Work instructions: If a line below contains the string "change", copy it out.

(Beginning of Data to process)

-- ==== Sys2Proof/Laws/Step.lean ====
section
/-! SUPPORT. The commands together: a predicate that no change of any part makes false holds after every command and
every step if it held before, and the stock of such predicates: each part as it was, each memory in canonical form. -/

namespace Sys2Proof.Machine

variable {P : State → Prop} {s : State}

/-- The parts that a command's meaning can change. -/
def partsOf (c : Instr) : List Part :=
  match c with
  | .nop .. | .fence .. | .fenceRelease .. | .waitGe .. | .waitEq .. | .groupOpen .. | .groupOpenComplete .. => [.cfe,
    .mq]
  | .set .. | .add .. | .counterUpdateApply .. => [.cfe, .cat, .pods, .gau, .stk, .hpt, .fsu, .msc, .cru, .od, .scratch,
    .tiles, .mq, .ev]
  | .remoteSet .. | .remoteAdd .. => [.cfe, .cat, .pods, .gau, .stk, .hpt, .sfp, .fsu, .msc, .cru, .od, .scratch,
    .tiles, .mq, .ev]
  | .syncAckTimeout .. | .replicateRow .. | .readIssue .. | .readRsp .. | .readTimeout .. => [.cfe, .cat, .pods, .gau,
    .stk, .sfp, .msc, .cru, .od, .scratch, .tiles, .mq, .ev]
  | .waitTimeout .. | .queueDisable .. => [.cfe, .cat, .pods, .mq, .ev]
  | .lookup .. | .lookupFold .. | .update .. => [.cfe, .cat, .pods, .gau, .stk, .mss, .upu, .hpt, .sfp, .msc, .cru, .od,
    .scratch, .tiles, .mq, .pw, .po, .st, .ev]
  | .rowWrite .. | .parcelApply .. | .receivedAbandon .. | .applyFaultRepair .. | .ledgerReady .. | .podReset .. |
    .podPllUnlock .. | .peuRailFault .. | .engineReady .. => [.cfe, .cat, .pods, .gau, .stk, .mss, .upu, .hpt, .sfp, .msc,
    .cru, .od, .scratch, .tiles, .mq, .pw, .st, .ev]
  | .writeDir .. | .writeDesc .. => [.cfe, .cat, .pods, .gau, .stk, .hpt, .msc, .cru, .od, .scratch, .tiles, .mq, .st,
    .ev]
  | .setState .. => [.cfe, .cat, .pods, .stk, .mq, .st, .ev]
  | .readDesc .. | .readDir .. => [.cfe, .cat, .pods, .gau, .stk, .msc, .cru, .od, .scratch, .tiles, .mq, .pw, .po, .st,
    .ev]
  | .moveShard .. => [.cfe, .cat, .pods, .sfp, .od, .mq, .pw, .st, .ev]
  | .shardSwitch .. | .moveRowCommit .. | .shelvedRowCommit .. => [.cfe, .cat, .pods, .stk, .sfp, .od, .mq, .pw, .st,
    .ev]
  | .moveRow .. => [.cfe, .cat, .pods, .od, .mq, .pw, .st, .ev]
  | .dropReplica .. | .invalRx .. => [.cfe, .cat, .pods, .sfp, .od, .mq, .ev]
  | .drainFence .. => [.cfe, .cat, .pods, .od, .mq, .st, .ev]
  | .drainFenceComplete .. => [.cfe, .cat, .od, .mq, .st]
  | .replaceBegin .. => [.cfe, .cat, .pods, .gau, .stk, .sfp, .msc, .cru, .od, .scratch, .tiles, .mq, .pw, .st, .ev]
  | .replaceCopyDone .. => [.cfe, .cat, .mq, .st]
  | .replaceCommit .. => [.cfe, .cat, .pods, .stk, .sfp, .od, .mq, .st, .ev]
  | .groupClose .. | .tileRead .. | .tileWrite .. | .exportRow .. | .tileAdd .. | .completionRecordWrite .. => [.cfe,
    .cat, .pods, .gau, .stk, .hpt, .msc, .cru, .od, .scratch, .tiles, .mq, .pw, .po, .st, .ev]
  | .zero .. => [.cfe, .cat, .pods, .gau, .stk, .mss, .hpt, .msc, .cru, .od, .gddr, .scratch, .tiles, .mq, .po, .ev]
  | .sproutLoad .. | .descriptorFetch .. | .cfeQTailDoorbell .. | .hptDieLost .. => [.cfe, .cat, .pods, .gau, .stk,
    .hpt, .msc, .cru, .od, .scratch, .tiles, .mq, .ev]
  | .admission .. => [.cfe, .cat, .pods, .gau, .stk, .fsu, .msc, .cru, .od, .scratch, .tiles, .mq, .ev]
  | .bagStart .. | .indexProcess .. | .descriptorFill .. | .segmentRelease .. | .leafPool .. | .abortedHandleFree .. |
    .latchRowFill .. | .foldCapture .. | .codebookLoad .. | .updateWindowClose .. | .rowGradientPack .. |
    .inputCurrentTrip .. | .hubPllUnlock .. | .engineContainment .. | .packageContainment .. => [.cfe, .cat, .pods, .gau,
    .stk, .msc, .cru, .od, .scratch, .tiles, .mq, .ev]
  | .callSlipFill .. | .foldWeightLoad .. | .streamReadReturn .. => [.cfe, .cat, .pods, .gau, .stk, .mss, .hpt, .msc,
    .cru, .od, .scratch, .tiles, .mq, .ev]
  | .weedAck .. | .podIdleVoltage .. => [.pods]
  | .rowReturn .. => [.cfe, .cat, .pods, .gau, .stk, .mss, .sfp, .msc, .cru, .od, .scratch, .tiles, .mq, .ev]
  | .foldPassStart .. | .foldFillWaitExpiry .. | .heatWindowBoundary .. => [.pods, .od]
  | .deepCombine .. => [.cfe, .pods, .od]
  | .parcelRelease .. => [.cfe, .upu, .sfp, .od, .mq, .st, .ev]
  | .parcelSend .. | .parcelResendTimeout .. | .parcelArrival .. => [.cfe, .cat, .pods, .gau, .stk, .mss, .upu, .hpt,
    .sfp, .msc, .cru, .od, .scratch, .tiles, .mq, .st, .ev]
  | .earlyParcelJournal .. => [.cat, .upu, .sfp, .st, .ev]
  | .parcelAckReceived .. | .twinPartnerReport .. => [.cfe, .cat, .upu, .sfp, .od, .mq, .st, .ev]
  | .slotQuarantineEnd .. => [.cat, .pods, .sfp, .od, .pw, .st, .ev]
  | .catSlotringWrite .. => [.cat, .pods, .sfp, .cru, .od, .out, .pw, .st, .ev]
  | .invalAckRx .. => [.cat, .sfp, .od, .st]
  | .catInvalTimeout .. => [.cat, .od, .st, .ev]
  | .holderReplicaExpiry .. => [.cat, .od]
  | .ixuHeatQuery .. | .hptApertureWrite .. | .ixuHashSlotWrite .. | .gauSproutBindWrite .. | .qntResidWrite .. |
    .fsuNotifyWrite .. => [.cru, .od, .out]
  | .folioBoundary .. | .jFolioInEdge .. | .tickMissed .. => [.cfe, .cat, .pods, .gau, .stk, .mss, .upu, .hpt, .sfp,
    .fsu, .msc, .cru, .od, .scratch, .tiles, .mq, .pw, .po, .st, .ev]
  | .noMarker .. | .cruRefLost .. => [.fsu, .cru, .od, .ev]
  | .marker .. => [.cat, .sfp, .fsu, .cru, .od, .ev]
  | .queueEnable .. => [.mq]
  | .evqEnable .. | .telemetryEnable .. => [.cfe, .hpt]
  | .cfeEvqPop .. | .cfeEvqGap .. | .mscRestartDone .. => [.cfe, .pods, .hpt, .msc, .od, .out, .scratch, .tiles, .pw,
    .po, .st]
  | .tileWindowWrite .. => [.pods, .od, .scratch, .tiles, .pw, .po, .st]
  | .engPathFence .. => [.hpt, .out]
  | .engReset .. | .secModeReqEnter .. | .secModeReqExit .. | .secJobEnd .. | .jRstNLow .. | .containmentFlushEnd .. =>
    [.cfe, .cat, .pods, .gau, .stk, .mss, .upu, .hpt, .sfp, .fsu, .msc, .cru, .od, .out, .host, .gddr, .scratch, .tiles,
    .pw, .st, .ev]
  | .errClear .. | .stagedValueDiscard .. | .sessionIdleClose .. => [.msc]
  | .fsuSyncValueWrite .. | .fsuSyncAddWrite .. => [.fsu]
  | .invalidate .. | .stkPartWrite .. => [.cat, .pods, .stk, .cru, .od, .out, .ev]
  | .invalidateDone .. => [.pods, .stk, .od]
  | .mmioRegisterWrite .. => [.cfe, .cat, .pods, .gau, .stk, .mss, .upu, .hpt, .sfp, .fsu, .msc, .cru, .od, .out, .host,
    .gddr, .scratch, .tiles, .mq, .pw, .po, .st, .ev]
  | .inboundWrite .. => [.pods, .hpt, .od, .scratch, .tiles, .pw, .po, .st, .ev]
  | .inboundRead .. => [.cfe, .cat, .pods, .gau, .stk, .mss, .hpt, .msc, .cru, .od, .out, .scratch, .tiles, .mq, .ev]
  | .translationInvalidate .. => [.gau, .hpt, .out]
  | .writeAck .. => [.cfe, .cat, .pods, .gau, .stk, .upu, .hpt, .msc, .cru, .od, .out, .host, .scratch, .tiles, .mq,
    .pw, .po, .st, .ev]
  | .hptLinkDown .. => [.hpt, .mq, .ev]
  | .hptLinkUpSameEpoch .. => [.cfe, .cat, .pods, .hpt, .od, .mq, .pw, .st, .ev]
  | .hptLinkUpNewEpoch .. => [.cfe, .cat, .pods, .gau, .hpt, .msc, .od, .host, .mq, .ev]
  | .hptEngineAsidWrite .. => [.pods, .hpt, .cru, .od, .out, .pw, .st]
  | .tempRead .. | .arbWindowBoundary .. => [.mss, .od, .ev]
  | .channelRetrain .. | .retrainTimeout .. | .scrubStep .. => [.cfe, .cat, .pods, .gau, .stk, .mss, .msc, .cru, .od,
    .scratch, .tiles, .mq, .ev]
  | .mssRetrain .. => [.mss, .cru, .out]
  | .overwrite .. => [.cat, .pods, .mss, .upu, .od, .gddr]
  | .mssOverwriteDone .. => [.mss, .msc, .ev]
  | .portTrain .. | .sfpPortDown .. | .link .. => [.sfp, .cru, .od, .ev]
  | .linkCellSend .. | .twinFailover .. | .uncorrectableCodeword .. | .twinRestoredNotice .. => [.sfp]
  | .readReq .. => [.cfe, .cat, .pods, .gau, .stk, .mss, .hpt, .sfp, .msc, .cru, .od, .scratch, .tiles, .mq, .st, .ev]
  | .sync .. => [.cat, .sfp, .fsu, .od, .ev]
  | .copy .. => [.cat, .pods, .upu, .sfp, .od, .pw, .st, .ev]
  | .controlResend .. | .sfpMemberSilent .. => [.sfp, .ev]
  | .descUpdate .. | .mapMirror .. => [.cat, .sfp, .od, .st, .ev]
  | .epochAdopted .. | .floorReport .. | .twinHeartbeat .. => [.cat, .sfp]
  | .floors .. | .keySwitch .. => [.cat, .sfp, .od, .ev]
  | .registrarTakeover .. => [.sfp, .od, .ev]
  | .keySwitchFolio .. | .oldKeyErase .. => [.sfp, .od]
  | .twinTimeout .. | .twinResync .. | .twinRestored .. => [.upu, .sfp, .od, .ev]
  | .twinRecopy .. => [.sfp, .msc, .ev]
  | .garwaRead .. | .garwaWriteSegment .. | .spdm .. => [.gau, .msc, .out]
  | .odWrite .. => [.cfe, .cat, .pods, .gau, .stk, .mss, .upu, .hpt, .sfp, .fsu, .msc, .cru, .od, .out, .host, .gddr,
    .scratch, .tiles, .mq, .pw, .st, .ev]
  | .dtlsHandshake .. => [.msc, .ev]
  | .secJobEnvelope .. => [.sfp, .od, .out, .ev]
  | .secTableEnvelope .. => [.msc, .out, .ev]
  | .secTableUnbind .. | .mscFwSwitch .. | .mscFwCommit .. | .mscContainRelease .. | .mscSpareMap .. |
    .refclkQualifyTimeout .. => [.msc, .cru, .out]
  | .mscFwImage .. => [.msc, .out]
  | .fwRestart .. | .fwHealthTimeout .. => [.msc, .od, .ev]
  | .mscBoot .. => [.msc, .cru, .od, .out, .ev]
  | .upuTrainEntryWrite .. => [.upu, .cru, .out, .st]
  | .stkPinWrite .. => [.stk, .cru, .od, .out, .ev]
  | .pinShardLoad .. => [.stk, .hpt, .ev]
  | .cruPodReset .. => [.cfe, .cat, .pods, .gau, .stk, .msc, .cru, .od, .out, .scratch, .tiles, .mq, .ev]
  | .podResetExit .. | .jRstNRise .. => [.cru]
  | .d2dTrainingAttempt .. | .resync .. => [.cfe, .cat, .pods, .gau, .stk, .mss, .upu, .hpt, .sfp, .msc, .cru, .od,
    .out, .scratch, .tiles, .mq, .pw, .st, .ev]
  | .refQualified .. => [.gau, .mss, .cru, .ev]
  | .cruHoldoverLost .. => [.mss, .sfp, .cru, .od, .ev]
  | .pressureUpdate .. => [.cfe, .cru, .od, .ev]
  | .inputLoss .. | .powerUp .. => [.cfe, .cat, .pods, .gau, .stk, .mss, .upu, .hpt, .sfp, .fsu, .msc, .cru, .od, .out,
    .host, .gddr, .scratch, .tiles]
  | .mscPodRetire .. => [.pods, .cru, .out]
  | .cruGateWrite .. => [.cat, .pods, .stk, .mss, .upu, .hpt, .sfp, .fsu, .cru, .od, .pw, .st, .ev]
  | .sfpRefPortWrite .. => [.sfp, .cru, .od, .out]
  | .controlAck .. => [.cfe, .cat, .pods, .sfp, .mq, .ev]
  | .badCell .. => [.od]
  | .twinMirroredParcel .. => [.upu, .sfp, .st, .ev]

(End of Data to process)

Answer to this exercise:
/-! SUPPORT. The commands together: a predicate that no change of any part makes false holds after every command and
/-- The parts that a command's meaning can change. -/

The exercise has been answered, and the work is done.